TASK OBJECTIVE> Determine which lines of the records include the word "taktExpired", and copy them.
[Start of Attachment]
-- ==== Sys2Proof/Machine/ExecLink.lean ====
section
/-! DEFINITION. The meanings of the start-up and link commands: power, self-check, mount, frames, slots, sending, and the
thresholds reached at a slot's end. -/

namespace Sys2Proof.Machine

/-- The answer of a command. -/
abbrev Answered : Type := Host.Outcome State Fault Refusal

/-- What the OCU and the RCU look at after the end of a slot (R171, R151); nothing once a restart has begun. -/
def afterSlot (s : State) : State := if s.su.run = .running then storeSettle (judgeAbsent s) else s

/-! ## Power and start-up -/

/-- POWER_ON (R24, R27): straps sampled, every block in its power-on state, self-check and mount begun. An operation under way
on the flash is cut short (assumption 7). -/
def execPowerOn (x : Straps) (lv : Levels) (s : State) : Answered :=
  .next (finish (.poweredOn x lv s.cutFlash s.free s.pending))

/-- SELF_CHECK_END (R25, R37). -/
def execSelfCheckEnd (failed : List CheckItem) (s : State) : Answered := .next (conclude false s (endSelfCheck failed s))

/-- STORE_MOUNT_END (R27, R155, R156). -/
def execStoreMountEnd (answered : Bool) (s : State) : Answered := .next (conclude false s (endMount answered s))

/-- The quiet timer expires in LISTEN (R14). -/
def quietExpired (s : State) : State :=
  if s.handles && s.lnk.st == .listen && !s.lnk.silenced && s.lnk.quiet == .running then
    if s.lnk.line = .idle then sendCold s else { s with lnk := { s.lnk with quiet := .due } }
  else s

/-- QUIET_TIMER_EXPIRY (R14). -/
def execQuietTimerExpiry (s : State) : Answered := .next (conclude false s (quietExpired s))

/-! ## Ends of frames -/

/-- FRAME_BEGIN (R2): the first character on an idle line. -/
def execFrameBegin (s : State) : Answered :=
  .next (conclude false s (if s.lnk.line = .idle then { s with lnk := { s.lnk with line := .hearing } } else s))

/-- An unreadable frame has ended on the line (R8, R16). -/
def unreadableEnd (s : State) : State := afterSlot (unreadableFrame (s.lnk.line == .fragment) (idleLine s))

/-- The state after the end of a frame with its end marker (R7, R23): read back whole when it is the frame this station
sends, and unreadable when the receive checker refuses it (R6). -/
def frameEnd (chars : List Byte) (s : State) : State :=
  if s.handles then
    match s.lnk.line with
    | .sending own =>
      if chars = own then
        match checkFrame chars with
        | some f => afterSlot (readableFrame f true { s with lnk := s.lnk.readBack })
        | none => unreadableEnd s
      else s
    | _ =>
      match checkFrame chars with
      | some f => afterSlot (readableFrame f false (idleLine s))
      | none => unreadableEnd s
  else idleLine s

/-- A readable frame is handled at this end of a frame (R6, R7): not while frames are not handled, and not while other
characters than these are being sent. A selection follows (R66). -/
def State.handlesFrame (s : State) (chars : List Byte) : Bool :=
  s.handles && (checkFrame chars).isSome && (match s.lnk.line with | .sending own => chars == own | _ => true)

/-- READABLE_FRAME_END (R7). -/
def execReadableFrameEnd (chars : List Byte) (lv : Levels) (s : State) : Answered :=
  .next (conclude (s.handlesFrame chars) s (frameEnd chars (sense lv s)))

/-- The end of a frame that is unreadable whatever its characters (R2, R8); not while this station sends. -/
def badFrameEnd (s : State) : State :=
  if s.handles then
    match s.lnk.line with
    | .sending _ => s
    | _ => unreadableEnd s
  else idleLine s

/-- UNREADABLE_FRAME_END (R8). -/
def execUnreadableFrameEnd (lv : Levels) (s : State) : Answered := .next (conclude false s (badFrameEnd (sense lv s)))

/-- FRAME_IDLE_END (R2): only a frame in progress, or this station's own fragment, can end so. -/
def execFrameIdleEnd (lv : Levels) (s : State) : Answered :=
  .next (conclude false s (if s.lnk.line = .idle then sense lv s else badFrameEnd (sense lv s)))

/-! ## Silent slots and the thresholds at their end -/

/-- A slot can end in silence: the line is idle and the slots are followed (R9). -/
def State.quietSlot (s : State) : Bool := s.handles && s.lnk.line == .idle && s.lnk.follows

/-- The current slot ends in silence (R9). -/
def slotEnds (lv : Levels) (s : State) : State := afterSlot (silentSlot (sense lv s))

/-- SLOT_SILENCE (R9, R13). -/
def execSlotSilence (lv : Levels) (s : State) : Answered :=
  .next (conclude false s (if s.quietSlot then slotEnds lv s else sense lv s))

/-- The third silent slot of a present station is about to end (R13). -/
def State.absenceDue (s : State) : Bool :=
  s.quietSlot && s.lnk.slot != s.stn && (s.lnk.entry s.lnk.slot).present &&
  decide (Config.absentSlots ≤ (s.lnk.entry s.lnk.slot).silent + 1)

/-- STATION_ABSENT (R13, R60): the silent slot end at which a station becomes absent. -/
def execStationAbsent (lv : Levels) (s : State) : Answered :=
  .next (conclude false s (if s.absenceDue then slotEnds lv s else sense lv s))

/-- The third own slot without a frame read back whole is about to end (R18). -/
def State.transmitFailureDue (s : State) : Bool :=
  s.quietSlot && s.lnk.slot == s.stn && s.lnk.okRound != some s.lnk.round &&
  (s.lnk.st == .joining || s.lnk.st == .active || s.lnk.st == .resync) && decide (Config.sendFailures ≤ s.lnk.txFail + 1)

/-- TRANSMIT_FAILURE (R18): the silent slot end at which the failure count reaches 3. -/
def execTransmitFailure (lv : Levels) (s : State) : Answered :=
  .next (conclude false s (if s.transmitFailureDue then slotEnds lv s else sense lv s))

/-- The join watch is about to reach 8 (R33). -/
def State.freshStartDue (s : State) : Bool := s.quietSlot && s.su.joinWatch == some (Config.joinSlots - 1)

/-- FRESH_START (R33): the silent slot end at which the join watch reaches 8. -/
def execFreshStart (lv : Levels) (s : State) : Answered :=
  .next (conclude false s (if s.freshStartDue then slotEnds lv s else sense lv s))

/-- The RESYNC watch is about to reach 24 (R59). -/
def State.resyncDue (s : State) : Bool :=
  s.quietSlot && s.lnk.st == .resync && s.ctu.watch == some (Config.resyncSlots - 1)

/-- RESYNC_WATCH_EXPIRY (R59): the silent slot end at which the RESYNC watch reaches 24. -/
def execResyncWatchExpiry (lv : Levels) (s : State) : Answered :=
  .next (conclude false s (if s.resyncDue then slotEnds lv s else sense lv s))

/-! ## Sending -/

/-- The station's own slot has begun and it may send in it: not twice in a round, of which the last one it sent in is remembered
(R11, assumption 71). -/
def State.maySend (s : State) : Bool :=
  s.handles && s.lnk.st != .listen && s.lnk.slot == s.stn && s.lnk.line == .idle && !s.lnk.noSend &&
  s.lnk.sentRound != some s.lnk.round

/-- FRAME_BUILD (R11, R20 to R22). -/
def execFrameBuild (s : State) : Answered := .next (conclude false s (if s.maySend then buildFrame s else s))

/-- The notes of a frame that is not sent stay in their queues (R20, R23). -/
def unsend (s : State) : State := { s with lnk := s.lnk.unsent, rcu := s.rcu.outUnsent }

/-- The own slot goes unsent: a frame just built is taken back from the line, and none has been sent in the round (R11). -/
def Lnk.takeBack (l : Lnk) : Lnk :=
  match l.line with
  | .sending _ => { l with noSend := true, line := .idle, sentRound := none }
  | _ => { l with noSend := true }

/-- The sending deadline of the own slot passes, or a character is heard first (R11). A frame taken back was not sent in its
round. -/
def missDeadline (s : State) : State :=
  let due := match s.lnk.line with
    | .sending _ => !s.lnk.cold
    | .fragment => false
    | _ => s.lnk.sentRound != some s.lnk.round
  if s.handles && s.lnk.st != .listen && s.lnk.slot == s.stn && due then
    { unsend s with lnk := s.lnk.unsent.takeBack }
  else s

/-- SEND_DEADLINE_MISSED (R11, R23). -/
def execSendDeadlineMissed (s : State) : Answered := .next (conclude false s (missDeadline s))

/-- A mismatch in the cold-start frame (R16): LISTEN again with the quiet timer started, and what every entry to LISTEN ends
is ended: the table (R39), the WSC's work (R62), the note queue, the fetch and the retractions (R158, R164). The fragment stays
on the line. -/
def coldMismatch (s : State) : State :=
  let s1 := endAbsent (clearWsc (discardTable s))
  { s1 with lnk := { s1.lnk.toListen false with line := .fragment }
            rcu := s1.rcu.dropFetch
            su := { s1.su with joinWatch := none } }

/-- The first character read back that differs (R16, R23): sending stops. -/
def mismatch (s : State) : State :=
  match s.lnk.line with
  | .sending _ =>
    let s1 := unsend { s with lnk := { s.lnk with line := .fragment } }
    if s.lnk.cold then coldMismatch s1 else s1
  | _ => s

/-- READ_BACK_MISMATCH (R16). -/
def execReadBackMismatch (s : State) : Answered := .next (conclude false s (mismatch s))

/-! ## Timers of the WSC -/

/-- The takt limit runs out (R74). -/
def taktExpired (s : State) : State :=
  if s.wsc.takt = .running then closeClaims (fun _ => true) { s with wsc := { s.wsc with takt := .expired } } else s

/-- TAKT_EXPIRY (R73, R74). -/
def execTaktExpiry (s : State) : Answered := .next (conclude false s (taktExpired s))

/-- The clamp wait runs out (R80). -/
def clampWaitExpired (s : State) : State :=
  if s.wsc.clampWait then place .wsc (faultNote 1) { s with wsc := { s.wsc with clampWait := false } } else s

/-- CLAMP_WAIT_EXPIRY (R80). -/
def execClampWaitExpiry (s : State) : Answered := .next (conclude false s (clampWaitExpired s))

end Sys2Proof.Machine
end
[End of Attachment]
PROBLEM SOLUTION>
def taktExpired (s : State) : State :=
def execTaktExpiry (s : State) : Answered := .next (conclude false s (taktExpired s))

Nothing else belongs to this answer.